Why It Rocks
- The graphics are impressive for the platform with pre-rendered 3D graphics and some 3D effects.
- The controls are spot on and Woody controls well.
- As mentioned above, the levels range from different genres. Some levels are platforming, 2 are top down racing, some are chase sequences, one of them is a front view racing (DayToyNa) in the style of Outrun but smoother, and one of them is a 3D 1st person raycast maze.
- Most of the characters from the movie are in the game.
- The levels are in order of the events of the movie and is pretty faithful to said movie.
- The game features stills from the movie in the cutscenes which go over 100 on screen colors which the Sega Genesis can only go up to 64.

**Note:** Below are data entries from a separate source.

-- ==== Sys2Proof/Laws/FrameReports.lean ====
section
/-!
SUPPORT. Which components the operations of Machine/Reports.lean may change (`Frame`).
-/

namespace Sys2Proof.Machine

set_option linter.unusedVariables false
set_option linter.unusedTactic false
set_option linter.unreachableTactic false

theorem dropReport_frame {m : Nat} {s0 s : State} (hm : sub 0x40001 m = true) (h : Frame m s0 s) (c : Nat) :
    Frame m s0 (dropReport s c) := by
  unfold dropReport
  repeat' first
    | (with_reducible assumption) | (exact sub_trans rfl hm) | intro _ | (with_reducible apply popItem_frame) | extract_lets
    | split | (dsimp -zeta only) | (dsimp +zetaDelta -zeta only)

end Sys2Proof.Machine
end

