-- ==== Sys2Proof/Laws/FrameAic.lean ====
section
/-!
SUPPORT. Which components the operations of Machine/Aic.lean may change (`Frame`).
-/

namespace Sys2Proof.Machine

set_option linter.unusedVariables false
set_option linter.unusedTactic false
set_option linter.unreachableTactic false

theorem execGpioSetWrite_frame {m : Nat} {s0 s : State} (hm : sub 0x1 m = true) (h : Frame m s0 s) (v : Nat) :
    OutFrame m s0 (execGpioSetWrite v s) := by
  unfold execGpioSetWrite
  repeat' first
    | (with_reducible assumption) | (exact sub_trans rfl hm) | intro _ | (with_reducible apply OutFrame.next)
    | (with_reducible apply OutFrame.ite) | (with_reducible apply Frame.ite) | (with_reducible apply Frame.ite_fst)
    | (with_reducible apply State.set_frame) | extract_lets | split | (dsimp -zeta only) | (dsimp +zetaDelta -zeta only)

theorem execGpioClrWrite_frame {m : Nat} {s0 s : State} (hm : sub 0x1 m = true) (h : Frame m s0 s) (v : Nat) :
    OutFrame m s0 (execGpioClrWrite v s) := by
  unfold execGpioClrWrite
  repeat' first
    | (with_reducible assumption) | (exact sub_trans rfl hm) | intro _ | (with_reducible apply OutFrame.next)
    | (with_reducible apply OutFrame.ite) | (with_reducible apply Frame.ite) | (with_reducible apply Frame.ite_fst)
    | (with_reducible apply State.set_frame) | extract_lets | split | (dsimp -zeta only) | (dsimp +zetaDelta -zeta only)

theorem gpioPends_frame {m : Nat} {s0 s : State} (hm : sub 0x800001 m = true) (h : Frame m s0 s) (n : Nat) (was level : Bool) :
    Frame m s0 (gpioPends s n was level) := by
  unfold gpioPends
  repeat' first
    | (with_reducible assumption) | (exact sub_trans rfl hm) | intro _ | (with_reducible apply Frame.ite)
    | (with_reducible apply Frame.ite_fst) | (with_reducible apply aicEdge_frame) | (with_reducible apply aicLevel_frame)
    | extract_lets | split | (dsimp -zeta only) | (dsimp +zetaDelta -zeta only)

theorem execGpioInputChange_frame {m : Nat} {s0 s : State} (hm : sub 0x800001 m = true) (h : Frame m s0 s) (n : Nat) (level : Bool) :
    OutFrame m s0 (execGpioInputChange n level s) := by
  unfold execGpioInputChange
  repeat' first
    | (with_reducible assumption) | (exact sub_trans rfl hm) | intro _ | (with_reducible apply OutFrame.next)
    | (with_reducible apply OutFrame.ite) | (with_reducible apply Frame.ite) | (with_reducible apply Frame.ite_fst)
    | (with_reducible apply gpioPends_frame) | (with_reducible apply State.setBitAt_frame) | extract_lets | split
    | (dsimp -zeta only) | (dsimp +zetaDelta -zeta only)

theorem execAicSourceRequest_frame {m : Nat} {s0 s : State} (hm : sub 0x800001 m = true) (h : Frame m s0 s) (src : Nat) (high : Bool) :
    OutFrame m s0 (execAicSourceRequest src high s) := by
  unfold execAicSourceRequest
  repeat' first
    | (with_reducible assumption) | (exact sub_trans rfl hm) | intro _ | (with_reducible apply OutFrame.next)
    | (with_reducible apply OutFrame.ite) | (with_reducible apply Frame.ite) | (with_reducible apply Frame.ite_fst)
    | (with_reducible apply aicLevel_frame) | (with_reducible apply aicEdge_frame) | extract_lets | split | (dsimp -zeta only)
    | (dsimp +zetaDelta -zeta only)

theorem claimSource_frame {m : Nat} {s0 s : State} (hm : sub 0x800001 m = true) (h : Frame m s0 s) (src : Nat) :
    Frame m s0 (claimSource s src) := by
  unfold claimSource
  repeat' first
    | (with_reducible assumption) | (exact sub_trans rfl hm) | intro _ | (with_reducible apply Frame.ite)
    | (with_reducible apply Frame.ite_fst) | (with_reducible apply setActive_frame) | (with_reducible apply setPending_frame)
    | (with_reducible apply State.setBitAt_frame) | (with_reducible apply aicUpdate_frame)
    | (with_reducible apply State.putApp_frame) | extract_lets | split | (dsimp -zeta only) | (dsimp +zetaDelta -zeta only)

theorem execAicClaimRead_frame {m : Nat} {s0 s : State} (hm : sub 0x280800001 m = true) (h : Frame m s0 s) (q : Requester) :
    OutFrame m s0 (execAicClaimRead q s) := by
  unfold execAicClaimRead
  repeat' first
    | (with_reducible assumption) | (exact sub_trans rfl hm) | intro _ | (with_reducible apply OutFrame.next)
    | (with_reducible apply OutFrame.ite) | (with_reducible apply Frame.ite) | (with_reducible apply Frame.ite_fst)
    | (with_reducible apply State.answer_frame) | (with_reducible apply aicUpdate_frame)
    | (with_reducible apply State.drew_frame) | (with_reducible apply State.bump_frame)
    | (with_reducible apply claimSource_frame) | (with_reducible apply Frame.foldl_fst) | extract_lets | split
    | (dsimp -zeta only) | (dsimp +zetaDelta -zeta only)

theorem execAicEoiWrite_frame {m : Nat} {s0 s : State} (hm : sub 0x800001 m = true) (h : Frame m s0 s) (q : Requester) (src : Nat) :
    OutFrame m s0 (execAicEoiWrite q src s) := by
  unfold execAicEoiWrite
  repeat' first
    | (with_reducible assumption) | (exact sub_trans rfl hm) | intro _ | (with_reducible apply OutFrame.next)
    | (with_reducible apply OutFrame.ite) | (with_reducible apply Frame.ite) | (with_reducible apply Frame.ite_fst)
    | (with_reducible apply State.bump_frame) | (with_reducible apply setActive_frame)
    | (with_reducible apply State.putApp_frame) | (with_reducible apply setPending_frame)
    | (with_reducible apply aicUpdate_frame) | extract_lets | split | (dsimp -zeta only) | (dsimp +zetaDelta -zeta only)

theorem execAicGdisWrite_frame {m : Nat} {s0 s : State} (hm : sub 0x800001 m = true) (h : Frame m s0 s) (v : Nat) :
    OutFrame m s0 (execAicGdisWrite v s) := by
  unfold execAicGdisWrite
  repeat' first
    | (with_reducible assumption) | (exact sub_trans rfl hm) | intro _ | (with_reducible apply OutFrame.next)
    | (with_reducible apply OutFrame.ite) | (with_reducible apply Frame.ite) | (with_reducible apply Frame.ite_fst)
    | (with_reducible apply aicUpdate_frame) | (with_reducible apply State.set_frame) | extract_lets | split
    | (dsimp -zeta only) | (dsimp +zetaDelta -zeta only)

theorem execAicSwiWrite_frame {m : Nat} {s0 s : State} (hm : sub 0x800001 m = true) (h : Frame m s0 s) (v : Nat) :
    OutFrame m s0 (execAicSwiWrite v s) := by
  unfold execAicSwiWrite
  repeat' first
    | (with_reducible assumption) | (exact sub_trans rfl hm) | intro _ | (with_reducible apply OutFrame.next)
    | (with_reducible apply OutFrame.ite) | (with_reducible apply Frame.ite) | (with_reducible apply Frame.ite_fst)
    | (with_reducible apply State.set_frame) | (with_reducible apply aicEdge_frame) | (with_reducible apply Frame.fold)
    | extract_lets | split | (dsimp -zeta only) | (dsimp +zetaDelta -zeta only)

theorem execAicEnWrite_frame {m : Nat} {s0 s : State} (hm : sub 0x800001 m = true) (h : Frame m s0 s) (q : Requester) (k v : Nat) :
    OutFrame m s0 (execAicEnWrite q k v s) := by
  unfold execAicEnWrite
  repeat' first
    | (with_reducible assumption) | (exact sub_trans rfl hm) | intro _ | (with_reducible apply OutFrame.next)
    | (with_reducible apply OutFrame.ite) | (with_reducible apply Frame.ite) | (with_reducible apply Frame.ite_fst)
    | (with_reducible apply aicUpdate_frame) | (with_reducible apply State.putApp_frame)
    | (with_reducible apply State.set_frame) | extract_lets | split | (dsimp -zeta only) | (dsimp +zetaDelta -zeta only)

end Sys2Proof.Machine
end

- There are other impressive effects that push the Sega Genesis and the Super Nintendo Entertainment System to their limits.
- The shelves, bed, vending machines, arcade machines and restaurant chairs have a 3D depth to them.
- As mentioned above, there is a first-person 3D level with wall, floor, and celling textures and this game doesn't have any special enhancement chips nor does it require an add on like the 32X.
- There is a racing level that uses a 3D textured road and objects like Outrun but it runs smoother.
- The game is challenging in a good way.
- If you get enough stars, you can enter a bonus level where you shoot stars to win extra hit points and you can even get continues.
- The soundtrack is catchy, especially on the Genesis.
- Speaking of which, the game's rendition of “Strange Things are Happening” and “You've Got a Friend in Me” have the most impressive uses of Soundtracks in gaming history as they sound a lot like the Amiga (due to using an Amiga mod player).
- The SNES version, while still great, lacks some stuff that the Sega Genesis version has due to limitation issues, such as:
- The DayToyNa level is missing.
- There is no rendition of “You've Got a Friend in Me” in the cutscenes nor the level select screen, but fortunately, there is a good reason for that.
- The cutscenes either only have one or no images as this is likely due to the SNES resolution being more square and the Genesis is more widescreen.
- The RC levels can be tricky as RC is not the best controlling thing in the game.
- The US version of the game doesn't have a password system nor any save system of any type but this was added to the European version
- The Game Boy version isn't that great and is lacking stuff.
- Speaking of the Game Boy port, it also suffers from framerate issues.
- The PC version of the game is extremely difficult to beat as Woody's speed is highly increased, though this could be a programming error.
The game received mostly positive reviews on the Genesis and SNES as the PC version had mixed reviews. The game was praised for its visuals, gameplay and the PC version was praised for its soundtrack but criticized for everything else. GamePro said that "Despite the stunning graphics, Toy Story's uninspiring gameplay makes for merely fleeting fun" while Game Informer said that the game was "a humorous and fun adventure that will certainly entertain everyone in the whole family." and Roger Burchill of Super Play said that while the Genesis version "marked a new high point" in graphics and gameplay, the Super NES version "can't help but be compared to Donkey Kong Country 2 and that's a comparison where it will lose every time."
Mark of Classic Game Room called the game one of the most ambitious titles on the Genesis and that it appeals to both kids and adults just like the movie. He also praised the fact that the game has creative objectives to recreate scenes from the movie to capture the spirit of the movie.
- The Sega Genesis has an Amiga MOD player which is used on the title screen and credits. There's a tool that lets you replace the menu music with any Amiga MOD file up to a certain file size.
- The developers were playing Clockwork Knight while developing Toy Story.